**WHAT TO DO:** Only one stretch of the data below is wanted: the lines from the one with "nor overlap. -/" through the one with "theorem encodable_C7 : (operands", repeated exactly.

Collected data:

——————

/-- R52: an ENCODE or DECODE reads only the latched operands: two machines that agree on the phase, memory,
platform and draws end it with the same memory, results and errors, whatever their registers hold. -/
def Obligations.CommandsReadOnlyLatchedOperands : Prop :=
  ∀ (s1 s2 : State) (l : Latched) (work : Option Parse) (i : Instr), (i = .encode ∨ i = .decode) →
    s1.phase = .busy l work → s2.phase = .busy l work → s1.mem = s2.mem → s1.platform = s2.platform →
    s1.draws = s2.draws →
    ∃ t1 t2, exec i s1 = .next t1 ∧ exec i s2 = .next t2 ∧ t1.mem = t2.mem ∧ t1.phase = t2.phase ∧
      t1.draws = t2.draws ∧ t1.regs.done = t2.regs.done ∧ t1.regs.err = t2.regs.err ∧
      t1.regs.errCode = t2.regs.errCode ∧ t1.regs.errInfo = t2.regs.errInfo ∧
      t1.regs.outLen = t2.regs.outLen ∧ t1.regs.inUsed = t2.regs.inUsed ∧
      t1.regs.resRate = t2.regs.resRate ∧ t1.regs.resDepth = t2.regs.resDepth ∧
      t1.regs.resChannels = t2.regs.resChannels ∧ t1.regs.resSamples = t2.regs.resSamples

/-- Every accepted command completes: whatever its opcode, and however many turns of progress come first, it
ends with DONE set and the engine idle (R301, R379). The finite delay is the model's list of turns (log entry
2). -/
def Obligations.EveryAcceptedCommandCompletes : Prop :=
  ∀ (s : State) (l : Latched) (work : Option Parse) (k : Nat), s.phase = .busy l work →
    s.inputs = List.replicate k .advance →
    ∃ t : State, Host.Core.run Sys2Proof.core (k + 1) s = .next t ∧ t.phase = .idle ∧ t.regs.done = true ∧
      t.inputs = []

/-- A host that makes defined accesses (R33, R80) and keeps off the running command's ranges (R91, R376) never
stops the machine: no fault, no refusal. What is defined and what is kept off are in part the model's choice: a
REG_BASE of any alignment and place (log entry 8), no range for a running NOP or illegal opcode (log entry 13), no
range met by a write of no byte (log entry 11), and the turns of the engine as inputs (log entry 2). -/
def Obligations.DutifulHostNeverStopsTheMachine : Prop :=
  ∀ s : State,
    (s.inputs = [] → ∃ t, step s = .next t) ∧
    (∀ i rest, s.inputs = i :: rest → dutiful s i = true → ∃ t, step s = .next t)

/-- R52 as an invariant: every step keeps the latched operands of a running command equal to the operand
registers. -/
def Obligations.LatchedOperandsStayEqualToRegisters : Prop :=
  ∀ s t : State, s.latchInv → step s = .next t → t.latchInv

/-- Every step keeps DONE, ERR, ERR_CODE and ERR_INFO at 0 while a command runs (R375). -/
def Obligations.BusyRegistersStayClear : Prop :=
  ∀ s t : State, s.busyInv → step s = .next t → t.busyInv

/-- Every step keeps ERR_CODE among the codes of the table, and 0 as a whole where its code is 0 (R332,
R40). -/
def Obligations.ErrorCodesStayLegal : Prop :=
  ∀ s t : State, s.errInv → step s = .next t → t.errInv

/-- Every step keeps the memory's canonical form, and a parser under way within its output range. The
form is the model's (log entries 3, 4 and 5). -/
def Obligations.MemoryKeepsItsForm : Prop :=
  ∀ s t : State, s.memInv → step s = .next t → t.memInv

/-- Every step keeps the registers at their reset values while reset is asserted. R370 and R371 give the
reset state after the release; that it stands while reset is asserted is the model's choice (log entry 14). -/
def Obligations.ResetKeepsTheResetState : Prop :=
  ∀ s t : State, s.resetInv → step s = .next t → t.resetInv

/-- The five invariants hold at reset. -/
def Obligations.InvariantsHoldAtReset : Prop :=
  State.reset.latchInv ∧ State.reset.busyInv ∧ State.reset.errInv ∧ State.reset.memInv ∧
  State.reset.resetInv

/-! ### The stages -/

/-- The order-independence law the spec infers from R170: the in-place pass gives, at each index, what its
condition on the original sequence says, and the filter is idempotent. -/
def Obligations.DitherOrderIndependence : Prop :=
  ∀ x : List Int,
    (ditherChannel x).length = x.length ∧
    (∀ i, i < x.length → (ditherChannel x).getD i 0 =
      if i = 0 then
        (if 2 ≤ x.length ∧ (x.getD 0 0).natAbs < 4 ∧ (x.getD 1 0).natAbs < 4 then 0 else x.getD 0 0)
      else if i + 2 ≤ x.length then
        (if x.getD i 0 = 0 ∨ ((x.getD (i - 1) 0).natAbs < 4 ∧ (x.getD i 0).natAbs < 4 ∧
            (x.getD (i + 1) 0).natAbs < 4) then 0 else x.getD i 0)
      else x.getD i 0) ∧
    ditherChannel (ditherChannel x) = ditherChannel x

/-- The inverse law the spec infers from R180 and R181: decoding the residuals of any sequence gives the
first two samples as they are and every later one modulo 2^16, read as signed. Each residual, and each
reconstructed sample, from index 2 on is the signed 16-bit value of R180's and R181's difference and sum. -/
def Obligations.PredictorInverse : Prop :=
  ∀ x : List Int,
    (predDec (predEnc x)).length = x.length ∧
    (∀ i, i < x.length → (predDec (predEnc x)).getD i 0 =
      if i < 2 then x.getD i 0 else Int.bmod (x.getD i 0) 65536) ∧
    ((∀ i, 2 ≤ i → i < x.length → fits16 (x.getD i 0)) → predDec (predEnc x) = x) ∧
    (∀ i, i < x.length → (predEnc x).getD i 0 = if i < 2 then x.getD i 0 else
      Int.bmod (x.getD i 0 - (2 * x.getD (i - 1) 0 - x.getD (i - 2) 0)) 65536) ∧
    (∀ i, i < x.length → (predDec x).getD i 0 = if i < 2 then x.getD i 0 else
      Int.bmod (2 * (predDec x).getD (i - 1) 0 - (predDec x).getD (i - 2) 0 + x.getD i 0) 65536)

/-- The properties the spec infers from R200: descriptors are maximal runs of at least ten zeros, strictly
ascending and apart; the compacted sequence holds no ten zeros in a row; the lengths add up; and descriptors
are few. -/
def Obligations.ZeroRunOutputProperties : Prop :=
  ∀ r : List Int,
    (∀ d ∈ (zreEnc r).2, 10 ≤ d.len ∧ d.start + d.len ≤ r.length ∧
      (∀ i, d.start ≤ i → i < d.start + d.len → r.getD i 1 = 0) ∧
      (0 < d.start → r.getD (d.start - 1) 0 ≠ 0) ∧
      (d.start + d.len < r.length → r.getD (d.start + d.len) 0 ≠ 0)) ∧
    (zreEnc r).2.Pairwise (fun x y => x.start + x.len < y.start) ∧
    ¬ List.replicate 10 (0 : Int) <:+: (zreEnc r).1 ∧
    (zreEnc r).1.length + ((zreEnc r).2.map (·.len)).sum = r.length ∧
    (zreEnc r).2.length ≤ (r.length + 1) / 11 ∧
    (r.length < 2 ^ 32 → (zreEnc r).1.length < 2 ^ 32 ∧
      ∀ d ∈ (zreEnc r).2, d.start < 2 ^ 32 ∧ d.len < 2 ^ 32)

——————

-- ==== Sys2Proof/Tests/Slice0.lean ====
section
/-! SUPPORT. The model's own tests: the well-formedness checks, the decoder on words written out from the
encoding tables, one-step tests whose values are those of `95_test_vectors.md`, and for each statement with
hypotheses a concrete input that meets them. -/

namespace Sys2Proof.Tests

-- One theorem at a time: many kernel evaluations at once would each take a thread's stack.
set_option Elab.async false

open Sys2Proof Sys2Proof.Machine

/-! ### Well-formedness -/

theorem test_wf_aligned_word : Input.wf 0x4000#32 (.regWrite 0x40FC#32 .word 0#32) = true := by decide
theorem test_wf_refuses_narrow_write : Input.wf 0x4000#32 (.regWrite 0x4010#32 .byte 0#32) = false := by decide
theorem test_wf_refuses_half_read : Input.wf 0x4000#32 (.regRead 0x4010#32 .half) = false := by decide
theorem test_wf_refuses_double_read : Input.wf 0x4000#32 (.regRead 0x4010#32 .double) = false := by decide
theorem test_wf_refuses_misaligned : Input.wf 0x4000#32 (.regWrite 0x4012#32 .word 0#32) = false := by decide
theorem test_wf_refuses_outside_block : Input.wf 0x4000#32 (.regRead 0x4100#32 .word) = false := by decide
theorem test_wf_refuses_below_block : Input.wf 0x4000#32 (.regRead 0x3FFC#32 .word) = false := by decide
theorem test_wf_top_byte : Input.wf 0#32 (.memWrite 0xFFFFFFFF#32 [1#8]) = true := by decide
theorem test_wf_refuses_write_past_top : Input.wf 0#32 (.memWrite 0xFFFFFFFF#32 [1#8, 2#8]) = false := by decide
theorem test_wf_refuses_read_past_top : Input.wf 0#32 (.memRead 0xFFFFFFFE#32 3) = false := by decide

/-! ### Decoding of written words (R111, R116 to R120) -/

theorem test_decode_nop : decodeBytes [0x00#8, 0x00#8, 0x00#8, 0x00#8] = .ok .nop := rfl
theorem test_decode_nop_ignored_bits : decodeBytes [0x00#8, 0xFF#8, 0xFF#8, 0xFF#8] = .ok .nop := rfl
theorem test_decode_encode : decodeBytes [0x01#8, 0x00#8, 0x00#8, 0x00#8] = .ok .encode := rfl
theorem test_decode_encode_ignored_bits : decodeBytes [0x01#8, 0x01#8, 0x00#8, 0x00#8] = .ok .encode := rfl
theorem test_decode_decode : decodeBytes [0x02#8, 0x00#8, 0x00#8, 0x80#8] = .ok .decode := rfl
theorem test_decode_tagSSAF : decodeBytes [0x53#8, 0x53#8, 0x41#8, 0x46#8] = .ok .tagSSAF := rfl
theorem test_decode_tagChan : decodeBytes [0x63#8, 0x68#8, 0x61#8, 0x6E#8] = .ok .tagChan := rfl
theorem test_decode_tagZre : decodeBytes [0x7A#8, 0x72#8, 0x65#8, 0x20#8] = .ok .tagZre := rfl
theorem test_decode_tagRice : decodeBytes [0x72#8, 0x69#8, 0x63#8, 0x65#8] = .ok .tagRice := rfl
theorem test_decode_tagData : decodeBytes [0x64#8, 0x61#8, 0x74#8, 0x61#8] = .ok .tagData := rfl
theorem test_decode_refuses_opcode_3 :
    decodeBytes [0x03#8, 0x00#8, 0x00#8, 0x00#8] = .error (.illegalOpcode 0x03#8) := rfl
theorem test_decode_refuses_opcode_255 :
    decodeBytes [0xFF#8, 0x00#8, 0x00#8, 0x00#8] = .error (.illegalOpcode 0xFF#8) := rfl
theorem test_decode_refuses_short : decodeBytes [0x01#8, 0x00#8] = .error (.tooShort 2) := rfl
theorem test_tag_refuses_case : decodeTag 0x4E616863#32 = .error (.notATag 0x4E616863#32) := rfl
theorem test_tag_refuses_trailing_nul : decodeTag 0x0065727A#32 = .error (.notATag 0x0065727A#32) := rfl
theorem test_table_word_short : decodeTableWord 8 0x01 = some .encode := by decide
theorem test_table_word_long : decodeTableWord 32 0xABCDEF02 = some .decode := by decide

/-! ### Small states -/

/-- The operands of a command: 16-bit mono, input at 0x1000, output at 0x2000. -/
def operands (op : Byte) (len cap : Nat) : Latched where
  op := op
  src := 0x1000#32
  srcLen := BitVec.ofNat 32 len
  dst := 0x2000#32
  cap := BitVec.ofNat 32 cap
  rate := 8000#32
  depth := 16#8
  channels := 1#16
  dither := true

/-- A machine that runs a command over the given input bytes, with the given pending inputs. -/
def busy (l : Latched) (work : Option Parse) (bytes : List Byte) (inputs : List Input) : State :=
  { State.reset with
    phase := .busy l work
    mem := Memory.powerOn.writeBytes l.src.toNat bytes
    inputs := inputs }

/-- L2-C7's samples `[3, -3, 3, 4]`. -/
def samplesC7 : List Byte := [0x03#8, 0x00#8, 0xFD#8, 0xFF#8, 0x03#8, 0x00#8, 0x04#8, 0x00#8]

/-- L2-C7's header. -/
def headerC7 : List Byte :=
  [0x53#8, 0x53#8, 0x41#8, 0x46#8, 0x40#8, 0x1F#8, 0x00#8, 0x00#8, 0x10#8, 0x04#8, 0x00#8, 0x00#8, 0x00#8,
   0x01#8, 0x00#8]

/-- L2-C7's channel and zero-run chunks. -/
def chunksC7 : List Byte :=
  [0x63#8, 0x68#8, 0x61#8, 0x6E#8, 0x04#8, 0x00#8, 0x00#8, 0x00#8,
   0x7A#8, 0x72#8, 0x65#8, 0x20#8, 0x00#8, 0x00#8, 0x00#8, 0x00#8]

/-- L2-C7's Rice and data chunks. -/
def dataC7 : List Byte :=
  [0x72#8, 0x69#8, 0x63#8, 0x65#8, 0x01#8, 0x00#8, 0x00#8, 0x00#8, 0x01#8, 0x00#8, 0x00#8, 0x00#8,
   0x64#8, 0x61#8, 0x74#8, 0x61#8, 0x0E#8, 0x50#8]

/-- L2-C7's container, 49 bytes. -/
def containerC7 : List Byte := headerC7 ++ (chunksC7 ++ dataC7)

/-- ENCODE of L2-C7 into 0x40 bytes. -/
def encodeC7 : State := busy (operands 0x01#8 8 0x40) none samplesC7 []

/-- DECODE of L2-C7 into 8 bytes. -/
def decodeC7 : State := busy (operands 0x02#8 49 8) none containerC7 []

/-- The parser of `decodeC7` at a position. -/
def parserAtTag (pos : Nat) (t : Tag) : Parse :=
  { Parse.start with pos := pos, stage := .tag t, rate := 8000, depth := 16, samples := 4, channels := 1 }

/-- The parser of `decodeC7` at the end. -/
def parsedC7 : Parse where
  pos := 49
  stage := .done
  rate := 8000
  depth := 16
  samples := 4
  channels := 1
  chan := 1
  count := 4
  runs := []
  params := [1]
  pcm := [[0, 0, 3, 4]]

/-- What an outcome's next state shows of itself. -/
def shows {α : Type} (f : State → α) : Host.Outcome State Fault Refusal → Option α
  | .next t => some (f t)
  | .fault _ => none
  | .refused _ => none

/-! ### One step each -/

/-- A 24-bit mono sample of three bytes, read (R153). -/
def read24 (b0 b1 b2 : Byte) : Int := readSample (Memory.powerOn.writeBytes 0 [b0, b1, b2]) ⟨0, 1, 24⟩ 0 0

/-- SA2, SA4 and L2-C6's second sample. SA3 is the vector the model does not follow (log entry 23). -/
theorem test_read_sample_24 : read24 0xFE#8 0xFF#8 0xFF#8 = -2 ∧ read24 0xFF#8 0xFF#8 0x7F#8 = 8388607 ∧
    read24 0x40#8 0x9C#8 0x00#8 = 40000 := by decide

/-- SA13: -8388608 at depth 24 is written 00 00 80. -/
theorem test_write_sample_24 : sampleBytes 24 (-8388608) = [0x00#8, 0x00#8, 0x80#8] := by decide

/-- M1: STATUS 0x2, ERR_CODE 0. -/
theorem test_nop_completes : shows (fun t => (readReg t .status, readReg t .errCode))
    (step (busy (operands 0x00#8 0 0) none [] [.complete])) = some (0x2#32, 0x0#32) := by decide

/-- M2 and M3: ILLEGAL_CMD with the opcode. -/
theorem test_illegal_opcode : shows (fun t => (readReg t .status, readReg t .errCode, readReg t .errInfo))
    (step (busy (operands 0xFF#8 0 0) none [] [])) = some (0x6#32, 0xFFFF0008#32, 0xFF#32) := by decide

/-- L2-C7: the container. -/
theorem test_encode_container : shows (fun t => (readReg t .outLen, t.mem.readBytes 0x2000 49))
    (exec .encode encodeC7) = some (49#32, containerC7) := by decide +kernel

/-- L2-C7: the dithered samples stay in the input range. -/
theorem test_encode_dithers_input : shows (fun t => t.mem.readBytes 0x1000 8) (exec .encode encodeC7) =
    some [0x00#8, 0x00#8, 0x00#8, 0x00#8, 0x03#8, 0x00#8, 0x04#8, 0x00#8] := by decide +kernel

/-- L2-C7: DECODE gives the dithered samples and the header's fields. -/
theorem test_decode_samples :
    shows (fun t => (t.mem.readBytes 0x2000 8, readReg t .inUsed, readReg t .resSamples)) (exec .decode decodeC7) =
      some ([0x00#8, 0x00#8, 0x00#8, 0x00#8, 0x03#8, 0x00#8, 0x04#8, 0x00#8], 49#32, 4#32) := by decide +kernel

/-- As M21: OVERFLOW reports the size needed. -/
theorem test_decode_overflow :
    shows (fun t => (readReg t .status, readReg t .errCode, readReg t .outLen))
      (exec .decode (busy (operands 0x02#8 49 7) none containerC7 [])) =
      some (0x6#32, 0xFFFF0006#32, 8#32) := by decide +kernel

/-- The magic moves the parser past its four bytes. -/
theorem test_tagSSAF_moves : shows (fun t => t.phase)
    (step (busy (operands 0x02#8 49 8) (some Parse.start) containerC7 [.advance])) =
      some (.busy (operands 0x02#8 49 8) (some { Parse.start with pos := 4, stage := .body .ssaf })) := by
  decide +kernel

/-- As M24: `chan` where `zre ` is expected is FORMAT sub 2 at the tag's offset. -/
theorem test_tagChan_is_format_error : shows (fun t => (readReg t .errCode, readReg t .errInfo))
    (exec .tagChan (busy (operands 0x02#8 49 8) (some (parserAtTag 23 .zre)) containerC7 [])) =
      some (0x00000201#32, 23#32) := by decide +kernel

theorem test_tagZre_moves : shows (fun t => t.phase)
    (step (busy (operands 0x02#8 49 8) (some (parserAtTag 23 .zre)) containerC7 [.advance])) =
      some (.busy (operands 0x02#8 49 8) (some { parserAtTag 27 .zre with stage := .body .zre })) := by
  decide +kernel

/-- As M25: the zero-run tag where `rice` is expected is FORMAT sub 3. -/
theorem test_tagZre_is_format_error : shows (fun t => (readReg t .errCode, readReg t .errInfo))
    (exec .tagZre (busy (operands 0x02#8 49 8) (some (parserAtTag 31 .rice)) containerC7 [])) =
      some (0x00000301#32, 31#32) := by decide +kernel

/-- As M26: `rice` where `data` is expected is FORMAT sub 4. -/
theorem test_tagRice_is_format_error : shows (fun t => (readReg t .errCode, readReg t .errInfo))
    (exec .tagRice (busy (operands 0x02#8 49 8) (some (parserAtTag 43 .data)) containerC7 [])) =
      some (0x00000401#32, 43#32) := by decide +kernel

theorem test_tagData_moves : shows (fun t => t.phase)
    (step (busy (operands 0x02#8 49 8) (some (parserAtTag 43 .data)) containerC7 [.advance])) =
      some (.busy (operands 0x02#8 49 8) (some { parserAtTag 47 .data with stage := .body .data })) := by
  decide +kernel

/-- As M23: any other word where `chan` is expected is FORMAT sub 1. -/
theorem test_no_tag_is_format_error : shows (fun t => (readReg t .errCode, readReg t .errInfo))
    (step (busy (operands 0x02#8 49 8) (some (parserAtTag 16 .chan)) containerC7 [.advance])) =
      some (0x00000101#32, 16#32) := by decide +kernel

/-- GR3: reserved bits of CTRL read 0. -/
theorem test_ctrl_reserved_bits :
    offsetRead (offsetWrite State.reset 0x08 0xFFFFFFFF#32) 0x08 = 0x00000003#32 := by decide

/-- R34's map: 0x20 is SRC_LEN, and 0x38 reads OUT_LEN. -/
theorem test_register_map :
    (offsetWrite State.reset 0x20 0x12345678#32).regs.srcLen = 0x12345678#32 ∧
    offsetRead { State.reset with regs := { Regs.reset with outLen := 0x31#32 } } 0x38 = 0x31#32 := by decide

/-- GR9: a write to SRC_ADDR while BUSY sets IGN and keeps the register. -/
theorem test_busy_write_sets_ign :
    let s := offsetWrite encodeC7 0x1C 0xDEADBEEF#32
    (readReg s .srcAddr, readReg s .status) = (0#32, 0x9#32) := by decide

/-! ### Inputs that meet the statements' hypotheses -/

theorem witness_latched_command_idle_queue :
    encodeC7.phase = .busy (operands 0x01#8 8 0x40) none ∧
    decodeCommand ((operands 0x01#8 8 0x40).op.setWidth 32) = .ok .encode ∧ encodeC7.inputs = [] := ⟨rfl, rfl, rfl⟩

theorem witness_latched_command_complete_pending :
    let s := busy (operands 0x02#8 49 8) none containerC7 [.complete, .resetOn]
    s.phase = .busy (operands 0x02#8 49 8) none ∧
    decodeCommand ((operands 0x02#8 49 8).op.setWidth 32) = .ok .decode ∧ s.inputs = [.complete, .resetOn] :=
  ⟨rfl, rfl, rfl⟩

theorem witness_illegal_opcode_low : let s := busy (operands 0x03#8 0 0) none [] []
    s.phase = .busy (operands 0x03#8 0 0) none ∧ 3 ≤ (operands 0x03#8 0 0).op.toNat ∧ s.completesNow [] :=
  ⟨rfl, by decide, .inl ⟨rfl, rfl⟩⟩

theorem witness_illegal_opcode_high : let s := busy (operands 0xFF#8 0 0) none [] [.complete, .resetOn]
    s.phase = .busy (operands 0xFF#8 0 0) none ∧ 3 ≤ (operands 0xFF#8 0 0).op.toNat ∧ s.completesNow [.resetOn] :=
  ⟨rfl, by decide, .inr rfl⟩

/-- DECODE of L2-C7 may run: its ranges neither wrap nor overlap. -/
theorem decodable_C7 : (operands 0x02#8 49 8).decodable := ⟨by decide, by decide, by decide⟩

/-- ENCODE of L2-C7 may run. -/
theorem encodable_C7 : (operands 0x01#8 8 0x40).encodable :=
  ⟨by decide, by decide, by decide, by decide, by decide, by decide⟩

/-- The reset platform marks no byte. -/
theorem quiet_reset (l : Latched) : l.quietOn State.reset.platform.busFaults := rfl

——————

**REPLY:**
/-- DECODE of L2-C7 may run: its ranges neither wrap nor overlap. -/
theorem decodable_C7 : (operands 0x02#8 49 8).decodable := ⟨by decide, by decide, by decide⟩

/-- ENCODE of L2-C7 may run. -/
theorem encodable_C7 : (operands 0x01#8 8 0x40).encodable :=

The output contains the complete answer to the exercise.